There are 1.8's with a simple rod change running high 400's
personally if I was buildinga track engine I would change rods and valvetrain as a matter of course.
rods die at anything much over 300bhp and valve (specifically exhaust) can die at higher revs, higher EGT's and the bigger power stresses (exhaust vaves on the 20vt have a habit of losing there heads!)

stripped B5 saloon quattro running 400bhp with sensible suspension and handling mods will eat most track days visitors for breakfast. your in 911 territory
 
estimated power at flywheel.
I am with you on this one, rather know what is there than an guestimate
 
IMO BHP is a better figure to work with.

With wheel HP, you measure the power reaching the road and thats it. It doesnt take into account the losses thru the tyres or the drivetrain. As such you can see a huge increase in WHP on the same car, just by doing one test with the tranny stone cold and the tyres at 20psi, and another test with the tranny up to temperature and the tyres at 40psi.

With "Flywheel" HP, the dyno attempts to measure these losses by allowing the car to coast down at the end of the run, and measuring how much drag the driveline is placing on the rollers. This figure is then added to the measured wheel figures to give an approximation of the engines actual output.
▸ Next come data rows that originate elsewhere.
-- ==== Sys2Proof/Machine/Ledger.lean ====
section
/-! DEFINITION. The ledger's commands (chapter 13): identity gathering, authentication, session close, persistence, and
the ledger's command packets. -/

namespace Sys2Proof.Machine

/-! ## Identity gathering (R329 to R331) -/

/-- Get_Battery_Status, reference 0. -/
def State.askBattery (s : State) (p : Port) : State :=
  ((s.pe p fun e => { e with await := .batteryStatus }).sess p fun y => { y with battAt := s.up }).sendAms p
    .getBatteryStatus (.fields [0])

/-- A step of *Identity gathering* has ended: its AMS ends too. -/
def State.idAnswered (s : State) (p : Port) (m : PdMsg) : State :=
  ((s.take p m).pe p fun e => { e with await := .none }).amsEnd p

/-- Step 3, or step 6 with a partner at Revision 2.0. -/
def State.idThird (s : State) (p : Port) : State :=
  if s.rev3 p then
    ((s.sess p fun y => { y with idStep := 3 }).pe p fun e => { e with await := .manufInfo }).sendAms p
      .getManufacturerInfo (.fields [0, 0])
  else (s.sess p fun y => { y with idStep := 0 }).formKey p

/-- Step 2, which a port that is UFP skips. -/
def State.idSecond (s : State) (p : Port) : State :=
  if s.rd PD.HDR_DATA_ROLE p = 1 then
    ((s.sess p fun y => { y with idStep := 2 }).pe p fun e => { e with await := .discoverId }).sendAms p .vdm
      (.vdm [0xFF008001])
  else s.idThird p

/-- A Get_Battery_Status reply: the first of the session gives C0 and every one C1, with the energy credited so far (R337). -/
def State.battReply (s : State) (p : Port) (c : Nat) : State :=
  let s1 := s.sess p fun y => { y with
    c0 := some (y.c0.getD c), e0 := if y.c0.isSome then y.e0 else y.eOut, c1 := some c, e1 := y.eOut }
  match (s.port p).sess.slot with
  | some slot => s1.modRecord slot fun r => { r with lastCap := c % 2 ^ 16 }
  | none => s1

/-- IDENTITY_GATHERING: the steps of *Identity gathering*, and each later Get_Battery_Status reply. -/
def execIdentityGathering (p : Port) (e : IdEvent) (s : State) : Host.Outcome State Fault Refusal :=
  .next (
    let x := (s.port p).sess
    if !x.isOpen || s.standby || !s.carriedByTwill p then s
    else match e with
      | .start => if x.idStep = 0 ∧ x.known = false then s.idSecond p else s
      | .identity r =>
        if x.idStep = 2 then
          let s1 := s.idAnswered p .vdm
          match r with
          | some (v, d, c) => (s1.sess p fun y => { y with vid := v % 2 ^ 16, pid := d % 2 ^ 16, xid := c % 2 ^ 32 }).idThird p
          | none => s1.idThird p
        else s
      | .manufacturer r =>
        if x.idStep = 3 then
          let s1 := (s.idAnswered p .manufacturerInfo).sess p fun y => { y with
            idStep := 4, serial := serialDig (r.getD []) }
          (s1.pe p fun e => { e with await := .batteryCap }).sendAms p .getBatteryCap (.fields [0])
        else s
      | .battery r =>
        if x.idStep = 4 then
          let s1 := (s.idAnswered p .batteryCaps).sess p fun y => { y with
            idStep := 5, batt := match r with
              | some b => if b.invalid then none else some b
              | none => none }
          s1.askBattery p
        else s
      | .status r =>
        if x.idStep = 5 ∨ (x.idStep = 0 ∧ (s.port p).pe.await = .batteryStatus) then
          let s1 := s.idAnswered p .batteryStatus
          let s2 := match r with
            | some c => s1.battReply p c
            | none => s1
          if x.idStep = 5 then (s2.sess p fun y => { y with idStep := 0 }).formKey p else s2
        else s)

/-- BATTERY_STATUS_REFRESH: Twill asks again every 60 s of the session (R331). -/
def execBatteryStatusRefresh (p : Port) (s : State) : Host.Outcome State Fault Refusal :=
  .next (
    let x := (s.port p).sess
    if x.isOpen && x.idStep == 0 && x.known && s.rev3 p && !s.standby && s.carriedByTwill p then s.askBattery p else s)

/-- SESSION_CLOSE: Loam closes a session that has ended. -/
def execSessionClose (p : Port) (s : State) : Host.Outcome State Fault Refusal :=
  .next (if (s.port p).sess.ended && !(s.port p).sess.isOpen && !s.standby then s.closeSession p else s)

/-! ## Authentication (R333, R334) -/

/-- The procedure ends with a state. -/
def State.authEnds (s : State) (p : Port) (st : Nat) : State :=
  let x := (s.port p).sess
  let slot := x.slot.getD 0
  let s1 := s.sess p fun y => { y with authStep := 0, authDone := true, passed := st == 1 }
  let s2 := match s1.record slot with
    | some r =>
      let r1 : LedRec := { r with auth := st }
      s1.gradeRecord p slot (
        if st = 1 then { r1 with certDig := bytesAt x.digest 0 8, passAt := s.clock }
        else if st = 4 then r1
        else { r1 with faults := r1.faults.modify 4 fun n => min 65535 (n + 1) })
    | none => s1
  let s3 := (s2.wr LEDGER.AUTH_STATE p st).eventSev EV.AUTH_RESULT (if st = 1 then 0 else 1) p slot st
    (if x.chainRead then 1 else 0) 0
  if st = 1 then s3.bump LEDGER.AUTH_PASS_CNT 0
  else if st = 4 then s3
  else (s3.bump LEDGER.AUTH_FAIL_CNT 0).irq LEDGER.page 0 LEDGER.IRQ_AUTH_FAIL

/-- The request of a step: GET_DIGESTS for slot 0 (1); GET_CERTIFICATE (2) from an offset, at most 256 bytes; CHALLENGE. -/
def authRequest (x : Session) (step : Nat) : Body :=
  if step = 1 then .fields [1, 0]
  else if step = 3 then .fields [2, 0, x.chain.length, 256]
  else .raw x.nonce

/-- Loam asks the partner for a step's answer. (DESIGN CHOICE, assumption 5) -/
def State.authAsk (s : State) (p : Port) (step : Nat) (again : Bool) : State :=
  let s1 := s.sess p fun y => { y with authStep := step, resent := again }
  (s1.pe p fun e => { e with await := if step = 1 then .digests else if step = 3 then .certificate else .challenge }).sendAms
    p .securityRequest (authRequest (s1.port p).sess step)
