/-- ASSEMBLY_TIMEOUT: a message is missing a cell for 10 ms. -/
def execAssemblyTimeout (src : BitVec 12) (msgId : BitVec 16) (s : State) : Host.Outcome State Fault Refusal :=
  .next (
    match s.weft.asm.find? fun a => !a.whole && a.src == src.toNat && a.msgId == msgId.toNat with
    | none => s
    | some a => (s.weftRec fun w => { w with asm := w.asm.erase a }).dropCell)

/-! ## Fabric commands (R442) -/

/-- Bytes of `n` words of a page from offset `off`, as reads return them. -/
def State.pageImage (s : State) (pg inst off n : Nat) : List Byte :=
  (List.range n).flatMap fun j => leBytes 4 (s.pageWord pg inst (off + 4 * j))

/-- A fabric command off a standby, with a valid ID. -/
def State.fabric (s : State) (k : Packet) (f : State → State) : State :=
  s.offStandby k fun s => if s.on WEFT.ID_VALID 0 then f s else s.answer k stDENIED

/-- The carried bytes are one packet of a consistent size. (DESIGN CHOICE, assumption 45) -/
def onePacket (l : List Byte) : Bool := decide (20 ≤ l.length ∧ packetSize (bytesAt l 6 2) = l.length)

/-- A WEFT_SEND is well formed. -/
def weftSendOk (k : Packet) : Bool :=
  decide ((k.tgt < 4096 ∨ k.tgt = 0xFFFF) ∧ k.ar ≤ 0x1FF ∧ bits k.ar 7 2 = 0) &&
    (match k.ar % 4 with
      | 0 => onePacket k.payload && k.tgt != 0xFFFF
      | 2 => decide (1 ≤ k.len)
      | 3 => onePacket k.payload && k.len == 20 && stopOp (bytesAt k.payload 3 1)
      | _ => false)

/-- WEFT_SEND. (DEDUCED, assumption 53) -/
def State.cmdWeftSend (s : State) (k : Packet) : State :=
  s.fabric k fun s => s.formed k (weftSendOk k) fun s =>
    let b := k.tgt == 0xFFFF
    let ls := if b then s.bcastLinks else (s.outLink k.tgt).toList
    if ls.isEmpty then s.answer k stABORTED
    else
      let kind := k.ar % 4
      let c : CellClass := if kind = 3 then 0 else if k.ar.testBit 8 then 2 else 1
      let id := s.weft.nextId
      ((s.originate ls c k.tgt b kind id k.payload).weftRec fun w =>
        { w with nextId := (id + 1) % 2 ^ 16, sending := w.sending ++ [(k, id)] }).sendsDone

/-- WEFT_SEND. -/
def execWeftSend (k : Packet) (s : State) : Host.Outcome State Fault Refusal := .next (s.serve k (·.cmdWeftSend k))

/-- Write ROUTE[i] from a word. -/
def State.writeRoute (s : State) (i w : Nat) : State :=
  (((s.wr WEFT.VALID i (w / 2 ^ 31)).wr WEFT.LINK i (bits w 24 24)).wr WEFT.HI i (bits w 23 12)).wr WEFT.LO i (w % 2 ^ 12)

/-- WEFT_ROUTE. -/
def State.cmdWeftRoute (s : State) (k : Packet) : State :=
  s.fabric k fun s =>
    let ws := (List.range 16).map fun i => bytesAt k.payload (4 * i) 4
    s.formed k (k.chip && k.arg == 0 && k.len == 64 && ws.all fun w => bits w 30 25 == 0) fun s =>
      ((List.range 16).foldl (fun t i => t.writeRoute i (ws.getD i 0)) s).answer k stOK

/-- WEFT_ROUTE. -/
def execWeftRoute (k : Packet) (s : State) : Host.Outcome State Fault Refusal := .next (s.serve k (·.cmdWeftRoute k))

/-- WEFT_STATUS. -/
def State.cmdWeftStatus (s : State) (k : Packet) : State :=
  s.fabric k fun s => s.formed k (k.chip && k.plain) fun s => s.respond k stOK (s.pageImage 9 0 0x40 48)

/-- WEFT_STATUS. -/
def execWeftStatus (k : Packet) (s : State) : Host.Outcome State Fault Refusal := .next (s.serve k (·.cmdWeftStatus k))

/-! ## Device time (R444 to R447) -/

/-- TIME_STAT.STATE codes. -/
abbrev tsFree : Nat := 0
abbrev tsAcquire : Nat := 1
abbrev tsLocked : Nat := 2
abbrev tsHoldover : Nat := 3

/-- TIME_STAT.STATE changes: its event, and the interrupts of LOCKED and HOLDOVER. -/
def State.timeState (s : State) (st : Nat) : State :=
  if s.rd TIME.STATE 0 = st then s
  else
    let s1 := (s.wr TIME.STATE 0 st).event EV.TIME_STATE 0xFF st (s.rd TIME.MASTER_ID 0) (s.rd TIME.OFFSET 0) 0
    if st = tsLocked then s1.irq TIME.page 0 TIME.IRQ_LOCKED
    else if st = tsHoldover then s1.irq TIME.page 0 TIME.IRQ_HOLDOVER else s1

/-- The upstream link: the lowest master ID shown, then the fewest HOPS, then W0 (R445). -/
def upstream (sh : Vector (Option (Nat × Nat)) 2) : Option Link :=
  match sh.get 0, sh.get 1 with
  | none, none => none
  | some _, none => some 0
  | none, some _ => some 1
  | some a, some b => if b.1 < a.1 ∨ (b.1 = a.1 ∧ b.2 < a.2) then some 1 else some 0

/-- A new RATE within ±200,000 ppb: how a follower slews a smaller offset is not stated, so the value is free.
(DESIGN CHOICE, assumption 49) -/
def State.slew (s : State) : State :=
  let (v, s1) := s.fresh
  s1.wrI TIME.RATE 0 ((v.toNat % 400001 : Nat) - 200000)

/-- A follower disciplines its time by an offset of `o` sixteenths of a nanosecond, master less own (R447). -/
def State.discipline (s : State) (o : Int) : State :=
  let ns := (o + 8) / 16
  let s1 := s.wrI TIME.OFFSET 0 ns
  let s2 :=
    if (s.rd TIME.STEP_TH 0 * 100 * 16 : Nat) < o.natAbs then
      let t := (round5 ((s.time : Int) + ns).toNat)
      (s1.stepTime t).event EV.TIME_STEP 0xFF (wd ((t : Int) - s.time)) 0 0 0
    else s1.slew
  let n := if o.natAbs < 20 * 16 then s.tim.consec + 1 else 0
  let s3 : State := { s2 with tim := { s2.tim with consec := n } }
  s3.timeState (if 16 ≤ n then tsLocked else tsAcquire)

/-- A follower takes a SYNC of its upstream link (R445) and forwards it. (DEDUCED, assumption 48, 50) -/
def State.followSync (s : State) (l : Link) (y : SyncSet) : State :=
  let m16 : Nat := 16 * y.time.toNat + 5 * s.rd (linkDly l) 0
  let s1 := ((s.bump TIME.SYNC_RX_CNT 0).wr TIME.MASTER_ID 0 y.master.toNat).wr TIME.HOPS 0 (y.hops.toNat + 1)
  let s2 := ((s1.wr TIME.UPSTREAM 0 l).flag TIME.SET 0 y.set).discipline ((m16 : Int) - 16 * s.time)
  let o := otherLink l
  if s2.weftUp o then
    { s2 with tim := { s2.tim with sent := s2.tim.sent.set o (some { y with
        time := BitVec.ofNat 64 ((m16 + 8) / 16), hops := y.hops + 1 }) o.isLt } }
  else s2

/-- SYNC: a SYNC set arrives on a link. -/
def execSync (l : Link) (y : SyncSet) (s : State) : Host.Outcome State Fault Refusal :=
  .next (
    if !s.weftUp l then s
    else if s.rd TIME.ROLE 0 = 1 then
      if y.master.toNat = s.rd WEFT.DEV_ID 0 then s
      else (s.flag TIME.CONFLICT 0 true).irq TIME.page 0 TIME.IRQ_CONFLICT
    else if s.rd TIME.ROLE 0 = 0 then
      let s1 : State := { s with tim := { s.tim with
        shown := s.tim.shown.set l (some (y.master.toNat, y.hops.toNat)) l.isLt } }
      if upstream s1.tim.shown = some l then s1.followSync l y else s1
    else s)

/-- SYNC_SEND: a master sends SYNC on every UP link. (DEDUCED, assumption 50) -/
def execSyncSend (s : State) : Host.Outcome State Fault Refusal :=
  .next (
    if s.rd TIME.ROLE 0 ≠ 1 then s
    else
      let y : SyncSet := ⟨BitVec.ofNat 64 s.time, BitVec.ofNat 12 (s.rd WEFT.DEV_ID 0), s.on TIME.SET 0, 0⟩
      [0, 1].foldl (fun (t : State) (l : Link) =>
        if t.weftUp l then { t with tim := { t.tim with sent := t.tim.sent.set l (some y) l.isLt } } else t) s)

/-- DELAY_REQ: an exchange has measured a link's delay, in 312.5 ps: the mean of the last 16 is kept (R445). -/
def execDelayReq (l : Link) (d : BitVec 16) (s : State) : Host.Outcome State Fault Refusal :=
  .next (
    if !decide (s.rd (linkState l) 0 ∈ [lkTrain, lkUp]) then s
    else
      let ds := (d.toNat :: s.tim.delays.get l).take 16
      let s1 : State := { s with tim := { s.tim with delays := s.tim.delays.set l ds l.isLt } }
      s1.wr (linkDly l) 0 ((2 * ds.sum + ds.length) / (2 * ds.length)))

/-- HOLDOVER: four SYNC_INT have passed without an upstream SYNC; RATE is held, and what the links have shown is forgotten, so
that the next SYNC names the upstream link. (DEDUCED, assumption 51) -/
def execHoldover (s : State) : Host.Outcome State Fault Refusal :=
  .next (
    if s.rd TIME.ROLE 0 = 0 ∧ (s.rd TIME.STATE 0 = tsAcquire ∨ s.rd TIME.STATE 0 = tsLocked) then
      ({ s with tim := { s.tim with consec := 0, shown := Vector.replicate 2 none } } : State).bumpBy TIME.SYNC_MISS_CNT 0 4 |>.timeState tsHoldover
    else s)
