-- ==== Sys2Proof/Machine/RegWrite.lean ====
section
/-! DEFINITION. Writes of the register space (chapter 17): how a word is judged, which fields it changes, and what the
writer of each field does on a host's request (R10, R18, R386, R420 to R425, R431, R432). -/

namespace Sys2Proof.Machine

/-! ## Fields of a word -/

/-- The stored fields of the register at an offset of a page, with their instances. -/
def fieldsAt (pg inst off : Nat) : List (Field × Nat) :=
  (pageFields pg).filterMap fun F => (F.instAt pg inst off).map fun i => (F, i)

/-- The part of a word that belongs to a field. -/
def Field.cut (F : Field) (v : Nat) : Nat := v / 2 ^ F.lo % 2 ^ F.width

/-- Read and write, until LOCK for RWL. -/
def Field.rw (F : Field) : Bool := F.access == .rw || F.access == .rwl

/-- Each read-write field of the word lies in its range. -/
def rangesOk (pg inst off v : Nat) : Bool :=
  (fieldsAt pg inst off).all fun x => !x.1.rw || (decide (x.1.rmin ≤ x.1.cut v) && decide (x.1.cut v ≤ x.1.rmax))

/-- Two-bit lanes of AUTH_MODE none of which is the reserved 3. -/
def lanesOk (v : Nat) : Bool := (List.range 16).all fun k => v / 4 ^ k % 4 != 3

/-- The gate ramp bound leaves room for two gate rises: RAMP_TMAX in ms against GATE_RISE_TMAX in 50 µs (R265, R309). -/
def rampOk (F G : Field) (v : Nat) : Bool := decide (G.cut v * 2 * 50 ≤ F.cut v * 1000)

/-- 6.5 A across the shunt stays inside the range (R224): SHUNT in 10 µΩ, CS_RANGE 20, 40 or 80 mV. -/
def shuntOk (v : Nat) : Bool :=
  decide (65 * ADC.SHUNT.cut v ≤ 20000 * 2 ^ ADC.CS_RANGE.cut v)

/-- Checks of a word that tie its fields to one another. -/
def crossOk (pg off v : Nat) : Bool :=
  if pg = 2 ∧ off = 0x4C then decide (RST.TWARN.cut v + 5 ≤ RST.TSD.cut v)
  else if pg = 6 ∧ 0x120 ≤ off then
    let size := ringSize ((off - 0x120) / 4)
    decide (RING.LWM.cut v < RING.HWM.cut v ∧ RING.HWM.cut v ≤ size)
  else if pg = 0xA ∧ off = 0x54 then decide (-200000 ≤ sext 32 v ∧ sext 32 v ≤ 200000)
  else if pg = 0xC ∧ off = 0x48 then decide (LEDGER.EOL_LIMIT.cut v ≤ LEDGER.EOL_WARN.cut v)
  else if pg = 0xC ∧ (off = 0x4C ∨ off = 0x50) then lanesOk v
  else if pg = 0xD ∧ (off = 0x80 ∨ off = 0xA0) then rampOk FEED.FD_RAMP_TMAX FEED.FD_GATE_RISE_TMAX v
  else if pg = 0xE ∧ 0x100 ≤ off ∧ off < 0x180 then shuntOk v
  else if pg = 0xF ∧ off = 0x48 then decide (BUDGET.V_KNEE_LO.cut v ≤ BUDGET.V_KNEE_HI.cut v)
  else if pg = 0x15 ∧ off = 0x44 then decide (PWM.T_MIN.cut v ≤ PWM.T_REF.cut v)
  else if pg = 0x102 ∧ off = 0x40 then decide (LOOP.MODE.cut v < 4)
  else if pg = 0x102 ∧ off = 0x90 then
    decide (LOOP.R_EXT_WARN.cut v < LOOP.R_EXT_FAULT.cut v)
  else if pg = 0x103 ∧ off = 0x44 then rampOk GUARD.RAMP_TMAX GUARD.GATE_RISE_TMAX v
  else true

/-- The word passes its page's range rules. -/
def wordOk (pg inst off v : Nat) : Bool := rangesOk pg inst off v && crossOk pg off v

/-- A write that the writer refuses as the state stands (R214, R234, R447, R530). (DEDUCED, assumption 79) -/
def State.writeDenied (s : State) (pg inst off v : Nat) : Bool :=
  let p : Port := Fin.ofNat 32 inst
  if pg = 1 ∧ off = 0x40 then
    ([CLK.SSC_EN, CLK.SSC_DEPTH, CLK.SSC_FREQ].any fun F => F.cut v != s.rd F 0)
      && (allPorts.any (fun q => s.rd LOOP.MODE q != 0) || s.pairMember)
  else if pg = 0xA ∧ off = 0x54 then s.rd TIME.ROLE 0 == 0
  else if pg = 0x15 ∧ 0x80 ≤ off ∧ off < 0x100 then
    let q : Port := Fin.ofNat 32 ((off - 0x80) / 4)
    PWM.PERIOD.cut v != s.rd PWM.PERIOD q && s.running q
  else if pg = 0x102 ∧ off < 0x60 then s.enabled p
  else false

/-! ## What a field's writer does -/

/-- The enable of a feed is written: a feed that is not enabled is not healthy (R311, R312). (DEDUCED, assumption 82) -/
def State.feedEnable (s : State) (f : Feed) (v : Bool) : State :=
  let s1 := s.flag (enField f) 0 v
  if v then s1
  else
    let s2 := s1.flag FEED.FD_HEALTHY f false
    let s3 := if s2.on FEED.FD_GATE_OFF f then s2.restFeed f else s2
    (s3.unforce f).select 1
Another example: The majority of losses thru the drivetrain actually come from the tyres (this is why 4wd cars appear to have over twice the losses as 2wd ones, theres 4 tyres being measured, not two). As such if you do one run on a wheel power dyno in 4th gear, "tune" the car, then take the second run in 3rd gear, because the road speed is lower there is less friction/drag, and you get a higher figure in 3rd gear even if you've changed nothing.

Again a coast down run would measure this difference and cancel it out.

The 4wd issue is the biggest one with wheel power dynos as at first glance two identical engines, one in a FWD car and one in a 4WD car would show the 4WD putting out a LOT less power. In reality on the road though, the two unmeasured undriven wheels of the 2wd are putting the same drag down as the extra pair of wheels on the 4wd car, so the only difference on the road is a tiny amount of losses thru the extra differentials.

A flywheel dyno would show both cars making the same power, and would more closely approximate how they actually perform on the road.
 
I see :) We tend to use wheel power, I think for us here in the states it works well since most all use that measure of power, thus making it seemingly accurate since we all compare each others based on that, we also take into consideration elevation and weight of vehicle. In reality my car will dyno between 250-275 dependent on if I run meth or not. So by the BHP measurement I would be between 300-325bhp I suppose just roughly guessing. Interesting I suppose.....
 
I see :) We tend to use wheel power, I think for us here in the states it works well since most all use that measure of power, thus making it seemingly accurate since we all compare each others based on that, we also take into consideration elevation and weight of vehicle. In reality my car will dyno between 250-275 dependent on if I run meth or not. So by the BHP measurement I would be between 300-325bhp I suppose just roughly guessing. Interesting I suppose.....

Nice avitar - what wheels you running please?